Dataset entries:

_____

-- ==== Sys2Proof/Machine/LinkUnit.lean ====
section
/-! DEFINITION. The meanings of the link unit's steps: HOLD, the timers, the frames a part takes or discards, and the
start of a frame's transmission (chapter 6; R44 to R47, R53). -/
namespace Sys2Proof.Machine

/-! ### HOLD -/

/-- HOLD rises at a primary: the ACK timer stops, and the hold timer starts in HELLO_WAIT and UP (R122, R123). -/
def holdRises (s : State) : State :=
  s.withLink { s.link with
    ackTimer := none
    holdTimer := if s.link.state = .idle then s.link.holdTimer else startedTimer .holdTimeout s }

/-- HOLD falls at a primary: the hold timer stops, a paused frame resumes, and the ACK timer starts with the full timeout
while SENT entries remain in UP (R121, R122, R123, R138). -/
def holdFalls (s : State) : State :=
  (s.withLink { s.link with
    holdTimer := none
    ackTimer := if s.link.state = .up ∧ sentRemain s = true then startedTimer .ackTimeout s
                else s.link.ackTimer }).withLinkLine s.linkLine.resume

/-- A part reads HOLD while it runs in the primary role (R138). -/
def readsHold (s : State) : Bool :=
  s.phase == .running && s.role == .primary

/-- HOLD_ASSERTED: the line at the HOLD connection goes to asserted; a primary reacts (R122, R123, R138). -/
def execHoldAsserted (s : State) : Result :=
  .next (if readsHold s && !s.holdIn then holdRises (s.withHoldIn true) else s.withHoldIn true)

/-- HOLD_WITHDRAWN: the line at the HOLD connection goes to withdrawn; a primary reacts (R121, R122, R123, R138). -/
def execHoldWithdrawn (s : State) : Result :=
  .next (if readsHold s && s.holdIn then holdFalls (s.withHoldIn false) else s.withHoldIn false)

/-! ### Timers -/

/-- The HELLO is placed again, or the attempt is lost once the HELLO attempts are used up (R115). -/
def helloExpired (s : State) : State :=
  let t := s.withLink { s.link with helloTimer := none }
  match s.link.hello with
  | some h =>
    if s.link.helloSends < param .helloAttempts s then
      t.withLink (t.link.place { session := s.link.session, body := .hello h })
    else attemptLost .noAnswer t
  | none => attemptLost .noAnswer t

/-- HELLO_TIMER_EXPIRY: a running timer expires in HELLO_WAIT (R115). -/
def execHelloTimerExpiry (s : State) : Result :=
  live (fun s => if s.link.helloTimer.isSome && s.link.state == .helloWait then helloExpired s else s) s

/-- The ACK timer expires: rewind to the oldest SENT entry, retry counter up, timer stopped, limit compared (R19, R127). -/
def ackExpired (s : State) : State :=
  checkRetry ((s.withJournal s.journal.rewindOldest).withLink
    { s.link with ackTimer := none, retry := s.link.retry + 1 })

/-- ACK_TIMER_EXPIRY: a running timer expires in UP (R127). -/
def execAckTimerExpiry (s : State) : Result :=
  live (fun s => if s.link.ackTimer.isSome && s.link.state == .up then ackExpired s else s) s

/-- The hold timer expires: the attempt or the session is lost with HOLD_STUCK (R122). -/
def holdExpired (s : State) : State :=
  match s.link.state with
  | .helloWait => attemptLost .holdStuck s
  | .up => sessionLost .holdStuck s
  | .idle => s

/-- HOLD_TIMER_EXPIRY: a running timer expires (R122). -/
def execHoldTimerExpiry (s : State) : Result :=
  live (fun s => if s.link.holdTimer.isSome then holdExpired s else s) s

/-- RELINK_TIMER_EXPIRY: a running timer expires in TRACKING: relink attempts go up and a new session is offered (R45,
R118). -/
def execRelinkTimerExpiry (s : State) : Result :=
  live (fun s =>
    if s.link.relinkTimer.isSome && s.mirror.state == .tracking then enterLinking (bump .relinkAttempts s) else s) s

/-- DRAIN_TIMER_EXPIRY: a running timer expires in DRAINING: the drain ends as STOP NOW, with DRAIN_END and the deferred
TIMEOUT (R53). -/
def execDrainTimerExpiry (s : State) : Result :=
  live (fun s =>
    if s.mirror.drainTimer.isSome && s.mirror.state == .draining then endDrain .timeout [] (stopPrimary s) else s) s

/-! ### Frames taken and discarded -/

/-- Checks 5 and 6 of R111 for a frame that passed checks 1 to 4: the cause under which the part discards it in its role
and state, if it does (R125 to R131 for a primary, R150 for a replica). -/
def stateVerdict (f : LinkFrame) (s : State) : Option DiscardCause :=
  match s.role with
  | .primary =>
    match f.body with
    | .hello _ => none
    | .welcome _ =>
      if f.session ≠ s.link.session then some .session
      else if s.link.state = .helloWait then none else some .state
    | .bye _ =>
      if f.session ≠ s.link.session then some .session
      else if s.link.state = .idle then some .state else none
    | .ack _ =>
      if f.session ≠ s.link.session then some .session
      else if s.link.state = .up then none else some .state
    | .nak _ =>
      if f.session ≠ s.link.session then some .session
      else if s.link.state = .up then none else some .state
    | .seq _ _ => some .state
  | .replica =>
    match s.replica.state with
    | .off => some .state
    | .listening =>
      match f.body with
      | .hello _ => none
      | .welcome _ => some .state
      | .bye _ => some .state
      | .ack _ => some .state
      | .nak _ => some .state
      | .seq _ _ => some .state
    | .session =>
      match f.body with
      | .hello _ => none
      | .seq _ _ => if f.session ≠ s.replica.session then some .session else none
      | .bye _ => if f.session ≠ s.replica.session then some .session else none
      | .welcome _ => some .state
      | .ack _ => some .state
      | .nak _ => some .state

/-- A frame that passed checks 1 to 4 is discarded under check 5 or 6 if one fails, and otherwise taken (R111, R150). -/
def judged (f : LinkFrame) (act : State → State) (s : State) : State :=
  match stateVerdict f s with
  | some c => discard c s
  | none => act s

/-- The link unit takes the oldest delivered frame, if it is this one (R111, R142). -/
def takeFrame (f : LinkFrame) (act : State → State) (s : State) : State :=
  takeDelivery .link (fun d s => if linkFrameOf d = some f then some (judged f act s) else none) s

/-- The cause under which the link unit discards a delivery, if it does: LENGTH for an oversize header, and for a frame the
first check of R111 that fails (R111, R150). -/
def discardCause (d : Delivery) (s : State) : Option DiscardCause :=
  match d with
  | .oversize _ => some .length
  | .frame bs =>
    match parseLink bs with
    | .error c => some c
    | .ok f => stateVerdict f s

/-- FRAME_DISCARDED: the oldest delivery, this one, is discarded and counted (R111, R142, R150). -/
def execFrameDiscarded (d : Delivery) (s : State) : Result :=
  live (takeDelivery .link (fun x s => if x = d then (discardCause x s).map (fun c => discard c s) else none)) s

/-- A BYE(ROLE_CONFLICT) waits in the control queue (R119, R131). -/
def Link.conflictWaits (l : Link) : Bool :=
  l.control.any (fun f => match f.body with
    | .bye r => r == .roleConflict
    | .hello _ => false
    | .welcome _ => false
    | .seq _ _ => false
    | .ack _ => false
    | .nak _ => false)

/-- A HELLO taken by a primary is counted under ROLE and answered with BYE(ROLE_CONFLICT) for its session, unless one
waits (R131). -/
def roleConflict (session : Byte) (s : State) : State :=
  let t := discard .role s
  if t.link.conflictWaits then t
  else t.withLink (t.link.place { session := session, body := .bye .roleConflict })

/-- A delivery is a HELLO of a session that passes checks 1 to 4 (R109, R111). -/
def helloOf (session : Byte) (d : Delivery) : Bool :=
  match linkFrameOf d with
  | some f => isHello f && f.session == session
  | none => false

/-- HELLO_ROLE_CONFLICT: a HELLO taken by a part in the primary role (R131). -/
def execHelloRoleConflict (session : Byte) (s : State) : Result :=
  live (fun s =>
    match s.role with
    | .primary =>
      takeDelivery .link (fun d s => if helloOf session d then some (roleConflict session s) else none) s
    | .replica => s) s

/-- The session is accepted: UP, with LINK_UP, and the mirror state goes on by catch-up-active (R44, R116). -/
def sessionAccepted (s : State) : State :=
  setAlert .linkUp ((s.withLink { s.link.dropHello with
      state := .up, retry := 0, helloTimer := none, ackTimer := none }).withMirror
    { s.mirror with state := if s.mirror.catchupActive then .catchup else .streaming, cleanArmed := false })

/-- A clean start overtaken by a mark is given up: BYE(STOPPED), and the attempt is lost with CLEAN_VOID (R44, R116). -/
def cleanVoid (s : State) : State :=
  attemptLost .cleanVoid (s.withLink (s.link.place { session := s.link.session, body := .bye .stopped }))

/-- A WELCOME of the current attempt, by its result (R116). -/
def welcomed (result : WelcomeResult) (s : State) : State :=
  match result with
  | .accept => if s.mirror.catchupActive && s.mirror.cleanArmed then cleanVoid s else sessionAccepted s
  | .refuseRegions => attemptLost .refusedRegions s
  | .refuseRevision => attemptLost .refusedRevision s

/-- WELCOME_TAKEN (R116; discarded as R111 and R150 give outside HELLO_WAIT). -/
def execWelcomeTaken (session : Byte) (result : WelcomeResult) (s : State) : Result :=
  live (takeFrame { session := session, body := .welcome result } (welcomed result)) s

/-- A BYE of the current session: the attempt or the session is lost with PEER_BYE (R117, R128). -/
def peerLeft (reason : ByeReason) (s : State) : State :=
  match s.link.state with
  | .helloWait => attemptLost (.peerBye reason) s
  | .up => sessionLost (.peerBye reason) s
  | .idle => s

/-- BYE_TAKEN: a BYE taken by a part in the primary role (R117, R128). -/
def execByeTaken (session : Byte) (reason : ByeReason) (s : State) : Result :=
  live (fun s =>
    match s.role with
    | .primary => takeFrame { session := session, body := .bye reason } (peerLeft reason) s
    | .replica => s) s

/-- An ACK taken in UP: range check, removal, and the retry counter cleared if entries were removed (R124, R125). -/
def ackArrived (n : SeqNum) (s : State) : State :=
  let d := s.journal.ackDistance n
  if s.journal.sentCount < d then protocolLoss s
  else if d = 0 then s
  else
    let t := removeAcked d s
    t.withLink { t.link with retry := 0 }

/-- ACK_TAKEN (R124, R125; discarded as R111 and R150 give outside UP). -/
def execAckTaken (session : Byte) (n : SeqNum) (s : State) : Result :=
  live (takeFrame { session := session, body := .ack n } (ackArrived n)) s

/-- A NAK taken in UP: range check, removal, rewind, and the retry counter changed and compared (R124, R126). -/
def nakArrived (n : SeqNum) (s : State) : State :=
  let d := s.journal.ackDistance n
  if s.journal.sentCount < d then protocolLoss s
  else
    let t := if d = 0 then s else removeAcked d s
    let u := t.withJournal (t.journal.rewindTo n)
    checkRetry (u.withLink { u.link with retry := if d = 0 then u.link.retry + 1 else 1 })

/-- NAK_TAKEN (R124, R126; discarded as R111 and R150 give outside UP). -/
def execNakTaken (session : Byte) (n : SeqNum) (s : State) : Result :=
  live (takeFrame { session := session, body := .nak n } (nakArrived n)) s

/-! ### Transmission -/

/-- HOLD keeps the mirror-link transmitter of a primary from beginning a character (R121, R138). -/
def heldOff (s : State) : Bool :=
  s.role == .primary && s.holdIn

/-- The mirror-link transmitter can begin a frame: it holds none and HOLD does not keep it (R120, R121, R137). -/
def linkTxReady (s : State) : Bool :=
  s.linkLine.tx.isNone && !heldOff s

/-- An entry handed over by the journal begins transmission; a resend is counted (R120). -/
def sendEntry (k : JTake) (s : State) : State :=
  let t := (s.withJournal k.journal).withLinkLine
    { s.linkLine with tx := beginTx (.link (entryFrame s.link.session k.seq k.body)) }
  if k.resend then bump .framesResent t else t

/-- The next frame of the link unit begins: the oldest of the control queue, or in UP the journal's next entry (R119,
R120). -/
def sendNext (s : State) : State :=
  match s.link.control with
  | f :: rest =>
    (s.withLink { s.link with control := rest }).withLinkLine { s.linkLine with tx := beginTx (.link f) }
  | [] =>
    if s.link.state = .up then
      match s.journal.take (param .window s) with
      | some k => sendEntry k s
      | none => s
    else s

/-- LINK_FRAME_TRANSMIT_START (R120). -/
def execLinkFrameTransmitStart (s : State) : Result :=
  live (fun s => if linkTxReady s then sendNext s else s) s

end Sys2Proof.Machine
end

_____

- Directions for this task -
Figure out how many lines of the data hold "expires", and answer with the number only.

- Answer space -
7